What you need to do
Begin at the line below that has "(k == .train" and stop after the line that has "(decide (p.body.m <". Please restate only those lines, word for word.

Dataset extract
>>>>>
-- ==== Sys2Proof/Machine/Runs.lean ====
section
/-! DEFINITION. PLAN_RUN and the life of a micro-batch: pins, stages, row maps, GRAM stages, folds, layer replays, rescales
and watch reads (R109–R130, R135–R139, R185, R227–R233, R304, R314, R342, R343, R374). -/

namespace Sys2Proof

def PlanBody.stage? (b : PlanBody) (n : Nat) : Option StageDecl := b.stages.find? fun t => t.num == n

/-- Objects whose working copies a plan reads. -/
def PlanBody.readsObjects (b : PlanBody) : List Nat := (b.stages.flatMap (·.weights)).eraseDups

/-- Objects whose dW the plan drains. -/
def PlanBody.foldsObjects (b : PlanBody) : List Nat := (b.stages.flatMap (·.dws)).eraseDups

/-- Byte of block j in a tensor laid out as the gradient. -/
def ObjectDecl.blockByte (d : ObjectDecl) (j : Nat) : Nat := j / max 1 d.nb * d.gradPitch + 66 * (j % max 1 d.nb)

end Sys2Proof

namespace Sys2Proof.Machine

/-! ### PLAN_RUN (R124, R130, R304) -/

def State.checkPlanRun (s : State) (c : Nat) (d : Desc) : Checks :=
  let k := (s.ctxD c).kind
  let pl := s.planOf c (d.f 2 0 3)
  let train := match s.trainCtx? with | some t => (s.ctxD t).mode != .tornDown | none => false
  { fmt := firstBad [
      (badFor0 c d || k == .solve, dCtxKind), (d.inTxn, dTxnMember),
      (reservedSet d [0xF7, 0x1FFFF, full, full, full, 0xFF], dReserved),
      (match pl with | some p => s.rf .numOvfMode 0 1 == 1 && p.body.replays.isEmpty | none => false, 0x0307)]
    lim := match pl with
      | none => some 0x0208
      | some p => firstBad [
          (k == .aux && !train, 0),
          (k == .train && (s.ctxD c).opens.any fun o => o.desc.opcode == 0x09 && o.desc.f 2 4 4 == d.f 2 4 4, 0x0302),
          (decide (p.body.m < d.f 3 0 17), 0x0303),
          (p.body.readsObjects.any fun o => match tget s.objects o with | some x => x.version == 0 | none => false, 0x0304)] }

/-- Step of a PLAN_RUN. -/
def runStep (d : Desc) : Nat := d.w 6 + 2 ^ 32 * d.f 7 0 8

/-- Whether new pins wait: the window of R197. -/
def State.pinWindow (s : State) : Bool := match s.gran with | some g => g.window | none => false

/-- A run without samples takes and releases its pins and completes (R124). -/
def State.emptyRun (s : State) (c : Nat) (d : Desc) : State :=
  if s.pinWindow then s.setWait c d .window else s.finish c d stDoneEmpty 0 0

def State.startPlanRun (s : State) (c : Nat) (d : Desc) : State :=
  let nsamp := d.f 3 0 17
  let train := (s.ctxD c).kind == .train
  if nsamp = 0 then s.emptyRun c d
  else
    let folds := match s.planOf c (d.f 2 0 3) with | some p => if train then p.body.foldsObjects else [] | none => []
    { s with runs := s.runs ++ [{ ctx := c, seq := d.seq, slot := d.f 2 0 3, mb := if train then some (d.f 2 4 4) else none,
                                  nsamp := nsamp, seed := BitVec.ofNat 64 (d.w64 4), step := runStep d, foldsLeft := folds,
                                  afterChange := (s.ctxD c).changes.head?.any (·.due) }] }

/-! ### Pins (R125, R230) -/

/-- A new version of an object is still being gathered across its cut (R342). -/
def State.gathering (s : State) (o : Nat) : Bool := (s.group.flights ++ s.group.queue).any fun f => f.desc.opcode == 0 && f.code == 7 && f.desc.w 6 == o

/-- Whether a run may start its first stage: no window, no partition change at its change point, no gather. -/
def State.mayPin (s : State) (r : Run) (b : PlanBody) : Bool :=
  !s.pinWindow && !r.afterChange && !(s.ctxD r.ctx).onHold && !b.readsObjects.any s.gathering

/-- The fill lists of a program join the queues of its array, for a run (R99; log entry 94). -/
def State.appendFills (s : State) (r : Run) (p : ProgramDecl) : State :=
  match s.physArray r.ctx r.slot p.logical with
  | none => s
  | some a =>
    let items (l : List (List Word)) : List FillItem := (fillEntries l).map fun e => { ctx := r.ctx, seq := r.seq, entry := e }
    s.modArr a fun x =>
      { x with fillIn := { x.fillIn with entries := x.fillIn.entries ++ items p.fillsIn },
               fillOut := { x.fillOut with entries := x.fillOut.entries ++ items p.fillsOut } }

/-- The start of a run: in one instant it pins the current version of every object it reads, latches the overflow mode
and the sampling fractions, sets the tokens, takes up the fill lists and clears the local histograms (R94, R98, R99, R125, R152,
R230). -/
def State.pinRun (s : State) (r : Run) (b : PlanBody) : State :=
  let objs := b.readsObjects.filter fun o => (tget s.objects o).isSome
  let vers := objs.map fun o => (o, match tget s.objects o with | some x => x.version | none => 0)
  let s := objs.foldl (fun s o => s.pin o r.ctx r.seq) s
  let s := s.modRun r.ctx r.seq fun q =>
    { q with pins := some vers, s1 := s.rf .numOvfMode 0 1 == 1, fdivs := s.stats.map fun (e : Nat × Stat) => (e.1, e.2.f) }
  let s := s.modCtx r.ctx fun x => { x with tileTokens := (List.range b.tokens.length).map fun i => (i, b.tokens.getD i 0) }
  let s := b.programs.foldl (fun s p => s.appendFills r p) s
  (List.range (2 * b.groups.length)).foldl (fun s l =>
    match s.physArray r.ctx r.slot l with
    | some a => s.modArr a fun x => { x with hist := [] }
    | none => s) s

/-- The state in which a run has its pins, if it has them or may take them now. -/
def State.ensurePinned (s : State) (r : Run) (b : PlanBody) : Option State :=
  if r.pins.isSome then some s else if s.mayPin r b then some (s.pinRun r b) else none

/-! ### Sampling (R135, R136) -/

/-- Sampling fraction of a statistic for a run. -/
def State.fdivOf (s : State) (r : Run) (obj side : Nat) : Nat :=
  match tget r.fdivs (statKey obj side) with
  | some f => f
  | none => match tget s.stats (statKey obj side) with | some t => t.f | none => 1

/-- Rows of a micro-batch selected for an object at a fraction 1/f. -/
def State.selectedRows (s : State) (r : Run) (obj f : Nat) : List Nat :=
  let stream := match tget s.objects obj with | some o => o.decl.selStream | none => 0
  (List.range r.nsamp).filter fun k => decide (draw r.seed stream r.step k < 65536 / max 1 f)

/-- Row count of a statistic for a run: the kept rows of its view, else the rows selected. -/
def State.rowCount (s : State) (r : Run) (b : PlanBody) (obj side : Nat) : Nat :=
  match b.views.find? fun v => v.obj == obj && v.side == side with
  | some v => match tget r.viewRows v.num with | some all => all.length | none => (tgetD r.maps v.num []).length
  | none => (s.selectedRows r obj (s.fdivOf r obj side)).length

def execRowMap (c : Nat) (seq : Word) (view : Nat) (s : State) : Host.Outcome State Fault Refusal :=
  match s.run? c seq with
  | none => .next s
  | some r =>
    match s.planOf c r.slot with
    | none => .next s
    | some pl =>
      match pl.body.views.find? (fun v => v.num == view), s.ensurePinned r pl.body with
      | some v, some t =>
        if (tget r.maps view).isSome then .next s
        else
          let r := (t.run? c seq).getD r
          let rows := t.selectedRows r v.obj (t.fdivOf r v.obj v.side)
          let t := t.modRun c seq fun q => { q with maps := tset q.maps view (rows.take v.capacity) }
          .next (if v.capacity < rows.length then
            t.devEvent 0x0103 1 [seq, BitVec.ofNat 32 v.obj, BitVec.ofNat 32 rows.length, BitVec.ofNat 32 v.capacity] else t)
      | _, _ => .next s

/-! ### Watch points (R374) -/

/-- The tensor of a stage's output as a run sees it, by the routing section: rows at their pitch, padding skipped, absent
samples zero (R124, R374; TRIG 1). -/
def State.viewTensor (s : State) (r : Run) (reg rows elems fmt : Nat) : WatchView :=
  let pitch := (rowBytes fmt elems + 63) / 64 * 64
  let base := match s.region? r.ctx reg with | some g => (s.runPlace r.ctx r.seq reg g).1 | none => 0
  { rows := (List.range rows).map fun k => s.runBytes r.ctx r.seq reg (k * pitch) (rowBytes fmt elems), elems := elems, fmt := fmt,
    stackAt := fun k e => s.stackOfByte r.ctx reg (base + k * pitch + elemByte fmt e) }

/-- One read of an armed point for a run (TRIG 1). -/
def State.watchRead (s : State) (c : Nat) (r : Run) (pt : Nat) (w : Watch) : State :=
  match (s.planOf c w.plan).bind fun pl => pl.body.watchOutput w.stage w.toLoc with
  | none => s
  | some o =>
    let v := s.viewTensor r o.1 o.2.1 o.2.2.1 o.2.2.2
    let bytes := v.rows.flatten
    let body := if w.digest then watchDigest bytes bytes.length r.step else watchStats v
    s.ctxWrite c (s.ctxD c).port (w.result + 512 * (w.count % 64))
      (watchSlot pt (if w.digest then 2 else 1) w.count s.stamp r.step r.seq body)

/-- A stage's drains trigger the points armed on it: the run owes their reads, each as the point stood, and the points' counts
go on. -/
def State.oweReads (s : State) (c : Nat) (seq : Word) (stage : Nat) : State :=
  match s.run? c seq with
  | none => s
  | some r =>
    let due := (s.ctxD c).watches.filter fun e => e.2.plan == r.slot && e.2.stage == stage
    if due.isEmpty then s
    else
      (s.modRun c seq fun q => { q with owed := q.owed ++ due }).modCtx c fun x =>
        { x with watches := x.watches.map fun e => if due.contains e then (e.1, { e.2 with count := e.2.count + 1 }) else e }

/-- Whether a watch read of what a stage writes is still owed (R374). -/
def State.watchHolds (s : State) (c : Nat) (d : StageDecl) : Bool :=
  s.runs.any fun q => q.ctx == c && q.owed.any fun e => match e.2.toLoc with | .region k _ => d.writes.contains k | _ => false

/-! ### The end of a run -/

/-- Layers of a run with a flagged block and no replay yet (R229). -/
def Run.flaggedLayers (r : Run) (b : PlanBody) : List Nat :=
  if !r.s1 then []
  else ((b.stages.filter fun t => r.flags.any fun f => f.1 == t.num).map (·.layer)).eraseDups.filter fun l => !r.replayed.contains l

/-- A run whose stages are finished and whose folds are applied or discarded makes the watch reads it owes, completes and
releases its pins. -/
def State.runMaybeDone (s : State) (c : Nat) (seq : Word) : State :=
  match s.run? c seq with
  | none => s
  | some r =>
    match s.planOf c r.slot with
    | none => s
    | some pl =>
      if (pl.body.stages.all fun t => r.finished.contains t.num) && (r.flaggedLayers pl.body).isEmpty && r.foldsLeft.isEmpty then
        let s := r.owed.foldl (fun s e => s.watchRead c r e.1 e.2) s
        let s := { s with runs := s.runs.filter fun q => !(q.ctx == c && q.seq == seq) }.unpin c seq
        if r.discarded then s.finishSeq c seq stDoneEmpty 0x0301 0
        else s.finishSeq c seq stDone 0 (BitVec.ofNat 32 r.staleness)
      else s

/-- Folds of a run that meet a sealed step are discarded, and all its others with them (R117). -/
def State.discardFolds (s : State) (c : Nat) (seq : Word) : State :=
  let s := { s with objects := s.objects.map fun (e : Nat × Obj) =>
    (e.1, { e.2 with staged := e.2.staged.filter fun g => !(g.ctx == c && g.seq == seq) }) }
  (s.modRun c seq fun r => { r with foldsLeft := [], discarded := true }).runMaybeDone c seq

/-! ### Stages -/

/-- A rescale of the run's slot is due and not done (R231). -/
def State.rescaleDue (s : State) (r : Run) : Bool :=
  let period := s.rf .numScaleCfg 16 16
  match r.mb with
  | none => false
  | some slot =>
    s.rf .numScaleCfg 0 1 == 0 && period != 0 && r.step % period == 0 && tget s.num.scaled slot != some r.step &&
      (s.ctxD r.ctx).regions.any fun e => e.2.decl.carried.isSome && decide (slot < max 1 e.2.decl.slots)

/-- Staged dWs an object's staging region holds (R116). -/
def Obj.stagingRoom (o : Obj) (size : Nat) : Nat := if o.decl.gradBytes = 0 then 1 else size / o.decl.gradBytes

/-- Free place of an object's staging region: no staged dW lies there and none is being formed there (R116). -/
def State.stagingSlot (s : State) (o : Obj) : Option Nat :=
  (List.range (o.stagingRoom (s.regionLen o.ctx o.decl.staging))).find? fun i =>
    !(o.staged.any fun g => g.slot == i) && !(s.runs.any fun r => r.ctx == o.ctx && tget r.places o.decl.num == some i)

/-- Whether a run still waits on a stage's outputs: the stage has not finished, or another stage of its layer has not and the
layer may yet be replayed (R109, R229). -/
def Run.owes (r : Run) (b : PlanBody) (t d : StageDecl) : Bool :=
  !r.finished.contains t.num ||
    (r.s1 && t.kind == .array && t.layer != d.layer &&
      ((r.flaggedLayers b).contains t.layer ||
        b.stages.any fun u => u.kind == .array && u.layer == t.layer && !r.finished.contains u.num))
<<<<<
Answer box
          (k == .train && (s.ctxD c).opens.any fun o => o.desc.opcode == 0x09 && o.desc.f 2 4 4 == d.f 2 4 4, 0x0302),
          (decide (p.body.m < d.f 3 0 17), 0x0303),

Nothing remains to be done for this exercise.